| Activity |
Please copy each line of the listing below in which the word "Option" appears.

┄┄┄┄┄┄┄┄┄┄┄┄┄┄┄┄┄┄┄┄

-- ==== Sys2Proof/Machine/Screen.lean ====
section
/-! DEFINITION. What a warden does with the reports of its partition: certificates, shadows and their triage, engine records,
loss strobes and poison notices (chapters 4 and 5, R93, R94, R178). -/

namespace Sys2Proof.Machine
open Sys2Proof

/-! ### Limited events -/

/-- 1 ms of the warden timer, in ticks of 10 ns. -/
def msTicks : Nat := 100000

/-- May an event be raised at a time: at most one in each unit of time? -/
def dueAt (t unit_ : Nat) (last : Option Nat) : Bool := match last with | none => true | some t0 => decide (t0 + unit_ ≤ t)

def limDue (t unit_ : Nat) (l : Lim) : Bool := dueAt t unit_ l.last

/-- One more happening of a kind at a time: what stays within the last unit of time, and whether the event is raised now. -/
def noteRecent (t unit_ : Nat) (b : Bool) (r : Recent) : Bool × Recent :=
  let due := dueAt t unit_ r.last
  (due, { last := if due then some t else r.last, times := r.times.filter (fun x => decide (t < x.1 + unit_)) ++ [(t, b)] })

/-- Reports of group g from a core are taken (R52, Table 11.4). -/
def hearsFrom (s : State) (p g src : Nat) : Bool := srcOk src && decide (src / 1024 = g) && hearsCore s p src

/-- The job of the barrier whose armed range holds an epoch at a warden: is there one, job, tenant, object. -/
def epochJob (w : Warden) (e : Nat) : Bool × Nat × Nat × Nat :=
  match objOfEpoch w e with
  | some (o, l) => (true, l.job, l.tenant, o)
  | none => (false, 0, 0, 0xFFFF)

/-! ### Draws (R120 to R123) -/

/-- One output of a generator. -/
def drawGen (p g : Nat) (s : State) : BitVec 64 × State :=
  let r := Config.prngNext (tget 0 (war s p).prng g)
  (r.1, modW p (fun w => { w with prng := tset w.prng g r.2 }) s)

/-- Bits [hi:lo] of an output. -/
def bitsIn (x : BitVec 64) (hi lo : Nat) : Nat := x.toNat / 2 ^ lo % 2 ^ (hi - lo + 1)

/-- Does a cluster hold a core in Probation, or lie in a partition in probation (R88, R121)? The first question stands alone in
`coreProbation`. -/
def coreProbation (s : State) (p c : Nat) : Bool := (List.range 17).any (fun i => decide (coreState s p (srcOf c i) = 1))

def inProbation (s : State) (p c : Nat) : Bool := decide (partState s p = 1) || coreProbation s p c

/-- The fraction in force (R121). -/
def fracSteps (s : State) (p c : Nat) : Nat :=
  let b := tget (war s p).floor (war s p).frac c
  if inProbation s p c && decide (c ∉ (war s p).valProb) then min 32 (4 * b) else b

/-- Eligible positions of a cluster, ascending (R123). -/
def shadowSlots (s : State) (p c : Nat) (avoid : List Nat) : List Nat :=
  (List.range 17).filter (fun i =>
    let src := srcOf c i
    (slotOfPos s p c i).isSome && decide (answerAt s p (coreSite p src) = 1) && !inTriage (war s p) src && decide (src ∉ avoid))

/-- The core of a cluster that an output draws, accepted where its group's dispatch queue has room. -/
def pickSlot (s : State) (p c : Nat) (avoid : List Nat) (x : BitVec 64) : Option Nat :=
  let l := shadowSlots s p c avoid
  if hasRoom (war s p) (c / 32) then (l[bitsIn x 31 0 * l.length / 2 ^ 32]?).map (srcOf c) else none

┄┄┄┄┄┄┄┄┄┄┄┄┄┄┄┄┄┄┄┄

| Answer to the problem |
def dueAt (t unit_ : Nat) (last : Option Nat) : Bool := match last with | none => true | some t0 => decide (t0 + unit_ ≤ t)
def pickSlot (s : State) (p c : Nat) (avoid : List Nat) (x : BitVec 64) : Option Nat :=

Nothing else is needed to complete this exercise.